Он указал им на неотёсанную деревянную скамью, а сам уселся в старое кресло, из-под обивки которого торчали пучки конского волоса. На столике рядом с креслом стояла лампа, и свет, падавший на лицо старика, подчёркивал его отвратительное уродство — запавшие глаза, густые косматые брови, длинный тонкий нос, тонкие бледные губы. Растрёпанная борода была грязно-жёлтого цвета, с густой проседью.
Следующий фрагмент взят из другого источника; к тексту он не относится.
-- ==== Sys2Proof/Machine/Tick.lean ====
section
/-!
DEFINITION. The clock: what becomes due on each clock, what each unit does on it, which slots have their turn, and what
commits at its end (R17, R127, R198, R255).
-/
namespace Sys2Proof.Machine

/-- Cores whose slot for this clock is in the rotation. -/
def State.turnsNow (s : State) : List Nat :=
  (s.cores.filter fun p => !p.2.contained && (p.2.slot (s.cycle % 16)).run == .running).map (·.1)

/-! Waits that end with a state of the core. -/

/-- Whether what a strand waits for has come about: the operations a fence or `HALT` waits for have been performed, or the
write queue has taken every line of a store or of a side log. -/
def State.waitOver (s : State) (c n : Nat) (t : Slot) (w : Wait) : Bool :=
  let taken : Bool := !s.isLate c (.slot (strandRef n w.ticket))
  match w.fin with
  | .halt => s.haltReady c n t
  | .mfence ops => !(s.core c).matQ.any fun o => ops.contains o.num
  | .fence ops => ops.all fun i => !(t.posted.any fun p => p.num == i) && !(t.held.any fun h => h.num == i)
  | .queued => taken
  | .again => w.tag && taken
  | .none => false
  | .load _ _ _ => false
  | .vload _ _ _ => false
  | .capld _ => false
  | .vbytes _ _ => false
  | .word _ => false
  | .outcome _ _ => false
  | .pred _ => false
  | .recv _ _ => false
  | .join _ _ => false
  | .park => false
  | .tile _ _ _ _ _ _ => false
  | .matrix _ => false
  | .sstat _ => false
  | .regload _ _ => false
  | .atomic _ _ _ => false
/-- Ends such a wait of a slot; a `HALT` whose operations end while urgent work runs is Paused (R32). -/
def State.endWaitAt (s : State) (c n : Nat) : State :=
  let t := s.slot c n
  match t.run, t.wait with
  | .parked, some w =>
    if w.fin.unperformed then s.performOwn c n t
    else if !s.waitOver c n t w then s
    else match w.fin with
      | .halt =>
        if (s.core c).urged && n != 15 then s.onSlot c n fun t => { t with run := .paused, back := .parked }
        else (s.onSlot c n fun t => { t with run := .running, why := .none, wait := none }).retireStrand c n
      | _ => s.endWait c n w
  | _, _ => s
/-- Ends such waits of a core, lower slots first; a Swapped strand's reason counts as satisfied (R376). -/
def State.endWaits (s : State) (c : Nat) : State :=
  let s := (below 16).foldl (fun s n => s.endWaitAt c n) s
  if (s.core c).swapped.isEmpty then s
  else
    let s := (s.core c).swapped.foldl (fun s p => if p.2.wait.any fun w => w.fin.unperformed then s.performOwn c p.1 p.2 else s) s
    let mark (p : Nat × Slot) : Nat × Slot :=
      if p.2.wait.any (fun w => s.waitOver c p.1 p.2 w) then (p.1, { p.2 with due := true }) else p
    s.onCore c fun k => { k with swapped := k.swapped.map mark }

/-! What a core's units do on a clock. -/

/-- The event that the copy engine's command at its end brings next (R276, R280, R281, R391). -/
def CopyCmd.endEvent (m : CopyCmd) : Instr :=
  if m.toHost && 0 < m.wrote && !m.flushed then .hostFlushRead
  else if !m.fill && cFollow m.block && !m.followed then .followOnIssue
  else .copyCompletion
/-- An uncorrectable error has struck a pinned line of the supervisor's image, and the core is to be contained (R380). -/
def State.pinnedHurt (s : State) (c : Nat) : Bool :=
  !s.badGranules.isEmpty && !(s.core c).contained && !s.mgmt.waiting.contains c &&
    s.badGranules.any fun p => p.2 == 1 && p.1 * 16 / 2 ^ 31 == c && s.rcPinned c (p.1 * 16 % 2 ^ 31)
/-- The events of a core that stand on this clock: messages are dispatched outside urgent work (R39). -/
def State.coreEvents (s : State) (c : Nat) : List Ev :=
  let k := s.core c
  let one (b : Bool) (e : Instr) : List Ev := if b then [⟨e, [c]⟩] else []
  one (s.nextBeat c).isSome .vaultBeat ++
  one (k.vault.wq.any fun e => !e.sent) .writeQueueSend ++
  one (!k.latch.isEmpty && k.vfree ≤ s.cycle) .vectorStart ++
  one (!k.agentQ.isEmpty && !k.agentBusy) .vaultAgentRequest ++
  one k.nextShip.isSome .logShip ++
  one k.copyToStart.isSome .copyCommandStart ++
  (match k.copyToEnd with
    | some m => [⟨m.endEvent, [c]⟩]
    | none => []) ++
  (if (s.collToEnd c).isSome then [⟨.copyCompletion, [c, 0, 1]⟩] else []) ++
  one (!k.urged && (s.dispatchable c).isSome) .handlerDispatch ++
  one (s.startable c).isSome .groupStart ++
  one (!k.trap.urgent.isEmpty && s.supFree c) .urgentEpisodeStart ++
  one (k.trap.urgent.isEmpty && !k.trap.pend.isEmpty && s.supFree c) .trapDelivery ++
  one (k.overLimit s.cycle) .urgLimit ++
  one (s.pinnedHurt c) .containment
/-- The copy engine's accesses of this clock (R198). -/
def State.engineEvents (s : State) : List Ev :=
  (s.cores.filter fun p => (p.2.copyToSend s.cycle).isSome).map fun p => ⟨.copySegment, [p.1]⟩

/-- A turn of a parked slot counts (R354). -/
def State.countParked (s : State) (c : Nat) : State := if s.runAt c (s.cycle % 16) = .parked then s.count c 14 1 else s
/-- A clock on which a tile load stalls counts (R195). -/
def State.countStall (s : State) (c : Nat) : State :=
  if s.tileStalled c then s.onCore c fun k => { k with tldw := min (k.tldw + 1) 0xFFFFFFFF } else s
/-- Cores ask for the leases their launches need (R358). -/
def State.askLeases (s : State) (c : Nat) : State :=
  let needs (e : Lease) : Bool :=
    e.balance ≤ 0 && !e.asked && !e.dry && (((s.launch? e.launch).map (·.launch.quota)).getD 0 != 0)
  let asks := (s.core c).leases.filter needs
  asks.foldl (fun s e =>
    (s.onCore c fun k =>
      { k with leases := updFirst (fun x => x.launch == e.launch) (fun x => { x with asked := true }) k.leases }).send c 0
        control 1 none (.leaseAsk e.launch c)) s
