/-- R97, R176 and R185. A float reduction is one tree whose steps draw level by level; `VSMX` writes the state lanes of
every segment and the terms of the active lanes, and a NaN score spoils its segment alone. -/
def Obligations.FloatReductionsSoftmax : Prop :=
  (∀ (s : State) (t : VTy) (r : Rnd) (d : Gpr) (a : Vr),
    let f := vtyFmt t
    let w := f.width
    let e := 8192 / w
    let red (r : Rnd) (ident : Nat) (op : RMode → Fv → Fv → Fv × Fl) : Word :=
      BitVec.ofNat 64 (levelTree
        (fun n i x y =>
          let md := modeOf s r (e - e / 2 ^ n + i)
          (f.finish md (op md (f.value x) (f.value y))).1)
        (fun i => if active s w i then (elt w (s.vec a) i).toNat else ident) (Nat.log2 e) 0)
    (∃ fl, exec (.vfredadd t r d a) s =
      .next ((drawn s r (e - 1)).vecToGpr d (red r (2 ^ (w - 1)) fun md x y => fvAdd md x y) fl)) ∧
    (∃ fl, exec (.vfredmax t d a) s =
      .next ((drawn s .rne (e - 1)).vecToGpr d (red .rne (f.infBits true) fun _ x y => fvPick true x y) fl)) ∧
    (∃ fl, exec (.vfredmin t d a) s =
      .next ((drawn s .rne (e - 1)).vecToGpr d (red .rne (f.infBits false) fun _ x y => fvPick false x y) fl))) ∧
  (∀ (s : State) (c : BitVec 3) (d a b : Vr), c.toNat < 5 → d ≠ b →
    let len := 16 * 2 ^ c.toNat
    let seg (k : Nat) : SmxSeg := smxSegment (elt 32 (s.vec b) k).toNat (elt 32 (s.vec b) (64 + k)).toNat
      ((List.range len).map fun j => (s.guardMask.getLsbD (k * len + j), (elt 32 (s.vec a) (k * len + j)).toNat))
      (4 + c.toNat)
    ∃ vb vd lanes fl, exec (.vsmx c d a b) s = .next (
        let t := (s.latchEvents fl).vecWrite b vb lanes
        let u := t.1.vecWrite d vd s.guardMask
        (u.1.startVector (t.2 ++ u.2)).retire) ∧
      (∀ k, k < 256 / len → elt 32 vb k = BitVec.ofNat 32 (seg k).m ∧ elt 32 vb (64 + k) = BitVec.ofNat 32 (seg k).l ∧
        elt 32 vb (128 + k) = BitVec.ofNat 32 (seg k).alpha) ∧
      (∀ j, j < 256 → lanes.getLsbD j = decide (j < 192 ∧ j % 64 < 256 / len)) ∧
      (∀ j, j < 256 → ¬(j < 192 ∧ j % 64 < 256 / len) → elt 32 vb j = elt 32 (s.vec b) j) ∧
      ∀ j, j < 256 → elt 32 vd j =
        if s.guardMask.getLsbD j then BitVec.ofNat 32 ((seg (j / len)).terms.getD (j % len) 0) else elt 32 (s.vec d) j) ∧
  (∀ (m l n : Nat) (xs : List (Bool × Nat)),
    ((fmtF32.value m).isNan = true ∨ (fmtF32.value l).isNan = true ∨ ∃ p ∈ xs, p.1 = true ∧ (fmtF32.value p.2).isNan = true) →
    let r := smxSegment m l xs n
    r.m = 0x7FC00000 ∧ r.l = 0x7FC00000 ∧ r.alpha = 0x7FC00000 ∧ ∀ i, i < xs.length → r.terms.getD i 0 = 0x7FC00000)

/-- The values of floating-point operations and how a result is delivered. -/
def Obligations.FloatResults : Prop := Spec.FloatExactValues ∧ Spec.FloatDelivery


/-! Control flow, registers and the advance of the program counter. -/

/-- R105, R144, R158, R159 and R160. A branch or relative transfer goes to the start plus twice its sign-extended offset,
modulo 2⁶⁴; a register form to g[b]; a call leaves the next start in its link, all sources read first. A capability form
whose check passes also exchanges the code capability; one whose check fails traps with the cause of the failing step, and
none of them parks. -/
def Sys2Proof.Spec.Transfers : Prop :=
  ∀ (s : State) (o : BitVec 12) (i : Imm) (d b : Gpr) (k : Kr),
    let at_ (x : BitVec 64) : Nat := (BitVec.ofNat 64 s.issue.start + (x <<< 1)).toNat
    let far : BitVec 64 := immBits .w64 i
    let link : Word := BitVec.ofNat 64 s.issue.next
    let sum : Nat := (s.cap k).base + (s.gpr b).toNat
    let through (x : Nat) (e : Instr) (t : State) : Prop :=
      match s.checkTransfer (s.cap k) k.toNat x with
      | .ok y => exec e s = guardedNext s (After s y.obj ((t.setCode (s.cap k)).retireTo x))
      | .bad cause addr v => exec e s = guardedNext s (s.badChk cause addr v)
      | .walk _ => False
    (s.me.walked = [] → ∀ cause addr v, s.badChk cause addr v = s.trap cause addr v) ∧
    exec (.br o) s = guardedNext s (s.retireTo (at_ (o.signExtend 64))) ∧
    exec (.jmp (.rel i)) s = guardedNext s (s.retireTo (at_ far)) ∧
    exec (.jmp (.reg b)) s = guardedNext s (s.retireTo (s.gpr b).toNat) ∧
    exec (.call d (.rel i)) s = guardedNext s ((s.putGpr d link).retireTo (at_ far)) ∧
    exec (.call d (.reg b)) s = guardedNext s ((s.putGpr d link).retireTo (s.gpr b).toNat) ∧
    exec (.ret (.reg b)) s = guardedNext s (s.retireTo (s.gpr b).toNat) ∧
    through sum (.jmp (.cap k b)) s ∧
    through sum (.call d (.cap k b)) ((s.putGpr d link).putCap k s.me.code) ∧
    through (s.gpr b).toNat (.ret (.cap k b)) s

/-- R160 and R161. The checks of a transfer through a capability: the first failing one gives the cause, with the
capability's base or the target as its address and the register's number as its value. That a page whose translation the
slot does not hold is read from the table at once (assumption 68), that a target outside the capability is checked with
the entry of its base's page (assumption 54) and raises `BOUNDS` below the base too (assumption 23) are the model's
choices. -/
def Sys2Proof.Spec.TransferChecks : Prop :=
  ∀ (s : State) (k : Cap) (n x : Nat), k.obj ≠ aliasObj →
    let inside := k.base ≤ x ∧ x + 2 ≤ k.limit
    let page := if inside then x / 2 ^ 21 else k.base / 2 ^ 21
    let t := (s.lookup s.ic s.is k.obj page).getD (s.walkResult s.is k.obj page)
    let e := t.ent
    s.checkTransfer k n x =
      match ([(!k.tag, causeCapTag, k.base),
          (!e.ok || e.kind == 0 || k.gen != e.gen, causeCapTag, k.base),
          (!k.rights.testBit 2 || e.kind != kCode, causeRights, k.base),
          (e.sec && !s.me.world, causeWorld, k.base),
          (!decide inside || decide (e.len < x + 2), causeBounds, x),
          (x % 2 == 1, causeAlign, x)] : List (Bool × Nat × Nat)).find? (·.1) with
      | some c => .bad c.2.1 c.2.2 n
      | none => .ok ⟨k.obj, e.gen, e, x, [t]⟩

/-- R110 and R127. A general register: g0 reads as zero and discards writes; a write to g1 to g31 is read back and no
other register changes; a write to a shared register is queued for the clock 15 after the issue, and nothing is read
differently until then. -/
def Sys2Proof.Spec.RegisterWrites : Prop :=
  ∀ (s : State) (d : Gpr) (x : Word),
    let t := s.putGpr d x
    s.gpr 0 = 0 ∧ s.putGpr 0 x = s ∧ s.pred 0 = BitVec.allOnes 256 ∧ (∀ p, s.putPred 0 p = s) ∧
    (d ≠ 0 → d.toNat < 32 → t.gpr d = x ∧ (t.core s.ic).shared = (s.core s.ic).shared) ∧
    (32 ≤ d.toNat → t.gpr d = s.gpr d ∧ (t.core s.ic).shared = (s.core s.ic).shared ++
      [⟨s.cycle + 15, s.is, s.me.bank, false, d.toNat - 32, x, 0, 0⟩]) ∧
    (∀ r, r ≠ d → t.gpr r = s.gpr r) ∧ (∀ r, t.vec r = s.vec r) ∧ (∀ r, t.pred r = s.pred r) ∧
    (∀ r, t.cap r = s.cap r) ∧ (∀ c n, ¬(c = s.ic ∧ n = s.is) → t.slot c n = s.slot c n) ∧
    { t with cores := [] } = { s with cores := [] }

/-- R127 and R128. A word written to a shared register of a resident group stands after the commit of its clock; of two
such writes to one register on one clock the lower slot's stands, and `SHWLOSS` counts the other. A write whose clock has
not come stays queued. -/
def Sys2Proof.Spec.SharedWriteCommit : Prop :=
  ∀ (s : State) (c b r m n k : Nat) (x y : Word), b < 16 → (s.group? c b).isSome = true → m < n →
    let w (slot : Nat) (v : Word) : ShWrite := ⟨s.cycle, slot, b, false, r, v, 0, 0⟩
    let with_ (l : List ShWrite) : State := s.onCore c fun core => { core with shared := l, shwloss := k }
    let one := (with_ [w m x]).commitShared c
    let two := (with_ [w m x, w n y]).commitShared c
    let later := (with_ [{ w m x with clock := s.cycle + 1 }]).commitShared c
    one.bankC c b r = x ∧ (one.core c).shared = [] ∧ ((one.core c).shwloss = min k 0xFFFFFFFF) ∧
    two.bankC c b r = x ∧ (two.core c).shwloss = min (min k 0xFFFFFFFF + 1) 0xFFFFFFFF ∧
    later.bankC c b r = s.bankC c b r ∧ (later.core c).shared = [{ w m x with clock := s.cycle + 1 }]

/-- The issuing slot does not hold the results of its instruction for a trailing copy (R42). -/
abbrev Sys2Proof.Spec.Alone (s : State) : Prop := s.me.lead = true → s.me.doing = none

/-- R42, R157 and R371. An instruction that completes leaves the program counter at the next start; a strand that
single-steps takes `STEP` with the completed start as its address and the next start to resume at. A leading copy that has
performed an instruction for both hands its results to the trailing copy that waits for them, which completes the
instruction that it has issued itself, or puts them at the end of its load-value queue: how the two copies keep together is
the model's choice (assumption 58). -/
def Obligations.Retirement : Prop :=
  ∀ (s : State),
    let t := s.retire
    let steps : Bool := s.me.step && s.is != 15 && !s.me.lead
    let mate := s.slot s.ic (s.is + 8)
    (Alone s → t.me.pc = s.issue.next) ∧
    (Alone s → steps = false → t.me = { s.me with pc := s.issue.next, done := s.me.done + 1, walked := [], redo := false } ∧
      (∀ c n, ¬(c = s.ic ∧ n = s.is) → t.slot c n = s.slot c n) ∧
      (∀ c, { t.core c with slots := [] } = { s.core c with slots := [] }) ∧
      { t with cores := [] } = { s with cores := [] }) ∧
    (steps = true → t.me.run = .trapped ∧ ∃ st,
      t.me.raised = some ⟨causeStep, s.issue.start, 0, s.issue.next, false, s.cycle, st⟩) ∧
    (∀ i, s.me.lead = true → s.me.doing = some i → s.me.kept = none → mate.joined = none →
      ∃ v : PairVal, v.landed = s.me.landed ∧ t.me =
        { s.me with pc := s.issue.next, done := s.me.done + 1, walked := [], redo := false, doing := none
                    lvq := s.me.lvq ++ [v] }) ∧
    (∀ i x, s.me.lead = true → s.me.doing = some i → mate.joined = some x → mate.step = false →
      let m := t.slot s.ic (s.is + 8)
      m.pc = mate.pc + 2 * x.len ∧ m.done = s.me.done + 1 ∧ m.joined = none ∧ m.landed = s.me.landed)

/-- The destination of the scalar instructions that write one general register and nothing else but counters. -/
def Sys2Proof.Spec.scalarDest (i : Instr) (d : Gpr) : Prop :=
  (∃ w a b, i ∈ ([.add w d a b, .sub w d a b, .min w d a b, .max w d a b, .minn w d a b, .maxn w d a b, .and w d a b,
      .or w d a b, .xor w d a b, .andn w d a b, .orn w d a b, .xnor w d a b, .shl w d a b, .shr w d a b, .sra w d a b,
      .rol w d a b, .ror w d a b, .mul w d a b, .mulh w d a b, .mulhn w d a b, .div w d a b, .divn w d a b,
      .rem w d a b, .remn w d a b] : List Instr)) ∨
  (∃ w a k, i ∈ ([.addi w d a k, .shli w d a k, .shri w d a k, .srai w d a k, .roli w d a k, .rori w d a k] : List Instr)) ∨
  (∃ w a, i ∈ ([.clz w d a, .ctz w d a, .popc w d a, .neg w d a, .not w d a, .sext w d a, .zext w d a, .bswap w d a] :
      List Instr)) ∨
  (∃ a b k, i ∈ ([.mov d a, .sel d a b, .lih d k, .li d k] : List Instr))

/-- The frame of the scalar instructions (R142, R157): every register but the destination, every predicate, capability
and vector register, every other slot and core, every byte of memory and everything else outside the slot is unchanged;
of the core only the counters, the events and shared writes on their way and, when the strand single-steps, the pending traps
change, and of a trailing copy that so traps the matrix operations that it will not issue. -/
def Obligations.ScalarFrame : Prop :=
  ∀ (i : Instr) (d : Gpr) (s t : State), Alone s → scalarDest i d → exec i s = .next t →
    (∀ r, r ≠ d → t.gpr r = s.gpr r) ∧ (∀ r, t.vec r = s.vec r) ∧ (∀ r, t.pred r = s.pred r) ∧
    (∀ r, t.cap r = s.cap r) ∧ (∀ a, t.readByte a = s.readByte a) ∧
    (s.me.lead = false → s.me.trail = false → ∀ n, n ≠ s.is → t.slot s.ic n = s.slot s.ic n) ∧
    (∀ c, c ≠ s.ic → t.core c = s.core c) ∧
    (∀ c, { t.core c with slots := [], shared := [], evc := [], evcs := [], board := [], matQ := [], trap := {} } =
      { s.core c with slots := [], shared := [], evc := [], evcs := [], board := [], matQ := [], trap := {} }) ∧
    (s.me.trail = false → (t.core s.ic).matQ = (s.core s.ic).matQ) ∧
    { t with cores := [] } = { s with cores := [] }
Дик и Шейн молча глядели на него, но он, казалось, больше не собирался говорить. Он сидел, что-то бормоча себе под нос, иногда кивая головой и потирая сложенные руки.
— Послушайте, Макфай, — начал наконец Шейн, тщетно ожидавший, что тот скажет ещё что-нибудь. — Мы хотим выяснить ваше предложение.
— Да, да, выяснить, — мягко и вкрадчиво сказал Макфай. — Именно так. Выяснить. Если хотите, можете курить, молодые люди.
— Вы говорили о браслетах, — продолжал Шейн, твёрдо решив так или иначе довести дело до конца. — Что вы имели в виду?
Макфай не поднял глаз и только пошевелил сложенными пальцами на коленях. Дик и Шейн ожидали, что он опять скажет какую-нибудь раздражающе двусмысленную фразу. Но он опустил веки и по-прежнему мягко ответил:
— Ну конечно наручники. Наручники, которые защёлкнулись на ваших запястьях после того, как вы были арестованы за буйное поведение. Наручники, распиленные вашим молодым дружком после того, как он напал на полицейских её величества, которые находились при исполнении обязанностей, и набросился на офицера, который теперь в госпитале. Конечно, наручники.
Дик и Шейн, уже привыкшие к тому, что он ходит вокруг да около, были озадачены этими прямыми словами.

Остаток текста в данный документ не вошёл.